下旬、第112連隊(棚橋大佐)、ビルマ・アキャブ進出

この頃、英印軍の優勢な部隊がメユ半島、メユ河両岸地区を南下し、ラテダウン、ランチャウン、ドンベイ(日本軍呼称はラテドン、ランチャン、ドンベーク)に迫る。
特に、メユ半島南端の、アキャブに近いドンベイでは激戦が続く。

1月11日以降、インド第14師団第47団は、大砲・迫撃砲攻撃後、戦車・軽装甲車による攻撃を繰り返し、守備の宮脇支隊は頑強に防戦。
また、英国艦隊は、インドのナーフ河口からアキャブ付近に活発に出没、アキャブ上陸を企図していると判断される。
アキャブの町は、メユ河とカラダン河の河口にできた大きな洲の上にあり、無数の河川・水流が入り乱れ、島とも陸続きともわからない複雑な地形を作っている。湿地・泥地の多い平らな土地で、マングローブの密林が茂り、川はその下に沼のように広がっている。アキャブの町のある所は、南北約8km、東西約12kmの島である。ベンガル湾の岸に沿ったこの町は、周辺のアキヤウ県の行政の中心。

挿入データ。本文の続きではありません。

-- ==== Sys2Proof/Machine/StateRx.lean ====
section
/-! DEFINITION. The state of the receiver: lanes, gain, marks and noise floor (chapter 02). -/

namespace Sys2Proof.Machine

/-- The lane states of Table 2-5. -/
inductive LaneState where
  | idle | acquire | shr | phr | payload | test | withdrawn
  deriving DecidableEq, Repr

/-- One of the 128 demodulator lanes (R40, R48). -/
structure Lane where
  /-- State of Table 2-5 [R40, 02_concurrent_receive.md; 7 values]. -/
  state : LaneState := .idle
  /-- Band-sector subindex held [R33, 02_concurrent_receive.md; 8 bits]. -/
  bandSector : Nat := 0
  /-- Lowest bin of the channel held [R34, 02_concurrent_receive.md; 9 bits]. -/
  firstBin : Nat := 0
  /-- PHY mode code [R64, 02_concurrent_receive.md; 8 bits]. -/
  mode : Nat := 0
  /-- Chain B declared the detection, then chain B selected [R52, 02_concurrent_receive.md; 1 bit]. -/
  chainB : Bool := false
  /-- The chain has been selected: the lane holds one chain only [R50, 02_concurrent_receive.md; 1 bit]. -/
  selected : Bool := false
  /-- Class of the detection [R43, 02_concurrent_receive.md; 3 bits]. -/
  cls : Nat := 7
  /-- Detection instant (ns) [R37, 02_concurrent_receive.md; count]. -/
  detectedAt : Nat := 0
  /-- P_corr of the detection in 0.25 dBm [R37, 02_concurrent_receive.md; 16 bits signed]. -/
  power : Int := 0
  /-- RSSI at the AGC freeze in 0.25 dBm [R51, 02_concurrent_receive.md; 16 bits signed]. -/
  rssi : Int := 0
  /-- Selected chain's correlation SNR in 0.25 dB [R52, 02_concurrent_receive.md; 16 bits signed]. -/
  corrSnr : Int := 0
  /-- Receive timestamp in 1/16 ns of domain time [R63, 02_concurrent_receive.md; 68 bits]. -/
  stamp : Nat := 0
  /-- CAPTURED, MERGED, DESENSE, CLIPPED, EXTENDED of the descriptor [R64, 02_concurrent_receive.md; 5 bits]. -/
  captured : Bool := false
  merged : Bool := false
  desense : Bool := false
  clipped : Bool := false
  extended : Bool := false
  /-- Matched receive cell, if any [R43, 02_concurrent_receive.md; 20 bits]. -/
  cell : Option Nat := none
  /-- ASN of the band's slot at detection [R64, 02_concurrent_receive.md; 40 bits]. -/
  asn : Nat := 0
  /-- The receive descriptor written at the PHR check, then the packet it begins: PSDU and SNR trailer [R64, R79, 02_concurrent_receive.md; up to 2,175 octets]. -/
  descriptor : Octets := []
  /-- Consecutive loopback failures [R48, 02_concurrent_receive.md; count]. -/
  fails : Nat := 0
  /-- Consecutive hourly passes while withdrawn [R48, 02_concurrent_receive.md; count]. -/
  passes : Nat := 0
  /-- Earliest instant (ns) of the next hourly retest [R48, 02_concurrent_receive.md; count]. -/
  retestAt : Nat := 0
  deriving DecidableEq, Repr

/-- The receiver (R35 to R65). -/
structure Receiver where
  /-- The 128 lanes that are not idle with default contents, by number [R40, 02_concurrent_receive.md; 128 records]. -/
  lanes : FMap Lane := []
  /-- Lane whose test turn comes next [R48, 02_concurrent_receive.md; 7 bits]. -/
  testNext : Nat := 0
  /-- A test turn waits for its lane to be IDLE [R48, 02_concurrent_receive.md; 7 bits]. -/
  testWaiting : Option Nat := none
  /-- Earliest instant (ns) of the next test turn [R48, 02_concurrent_receive.md; count]. -/
  testDue : Nat := 0
  /-- GAIN_STATE 0x2121 by chain subindex, 0 to 10 [R49, 02_concurrent_receive.md; 18 x 4 bits]. -/
  gain : FMap Nat := []
  /-- Announced gain state by chain subindex [R50, 02_concurrent_receive.md; 18 x 4 bits]. -/
  announced : FMap Nat := []
  /-- Consecutive deferrals by chain subindex [R50, 02_concurrent_receive.md; count each]. -/
  deferrals : FMap Nat := []
  /-- Band-sectors whose chains are blanked by own transmission [R56, 02_concurrent_receive.md; 9 bits]. -/
  blanked : List Nat := []
  /-- DESENSE_MARK 0x2151 [R56, 02_concurrent_receive.md; 16 bits]. -/
  desense : BitVec 16 := 0#16
  /-- Sum of valid slot values and their count per bin in the running pass, keyed 65,536 x subindex + bin [R60, 02_concurrent_receive.md; record per bin]. -/
  noiseSum : FMap (Nat × Nat) := []
  /-- Published floor (I16 code, 0.25 dBm) and valid-slot count per bin [R61, 02_concurrent_receive.md; 32 bits per bin]. -/
  noise : FMap (Nat × Nat) := []
  /-- ASN of the latest publication [R62, 02_concurrent_receive.md; 40 bits]. -/
  noiseAsn : Nat := 0
  /-- Passes published since the start [R61, 02_concurrent_receive.md; count]. -/
  noisePasses : Nat := 0
  deriving DecidableEq, Repr

end Sys2Proof.Machine
end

日本軍は前年のビルマ平定戦時、アキャブ島の飛行場を占領、以来、ここを守備。
この飛行場には、加藤隼戦闘隊で知られる飛行第64戦隊がいた。

英軍はビルマ奪回の最初の目標として、アキャブを攻撃。
アキャブの戦略上の価値は大きい。
平坦な土地が飛行場に適し、当時、9本の滑走路が使われる。英軍がこの飛行場を占領すれば、ビルマの中野南部はその戦闘機の至近の攻撃範囲になり、南部のラングーン、モールメインなど日本軍の主要兵站(補給)基地は英軍戦闘機・爆撃機の空襲に制圧され、ビルマ中央を縦貫するマンダレー鉄道も寸断される。
アキャブはまた、アラカン山系の西側の、ベンガル湾に開けた大きな港であり、これを基地とすれば、ビルマに対する水陸両様作戦ばかりでなく、マレー半島、アンダマン・ニコバル諸島上陸作戦が容易になる。
このような戦略上の必要から、英軍はビルマ奪回作戦の最初にアキャブを目標とした。
日英両軍はアキャブを中心に、アラカン地区で、攻防戦を展開。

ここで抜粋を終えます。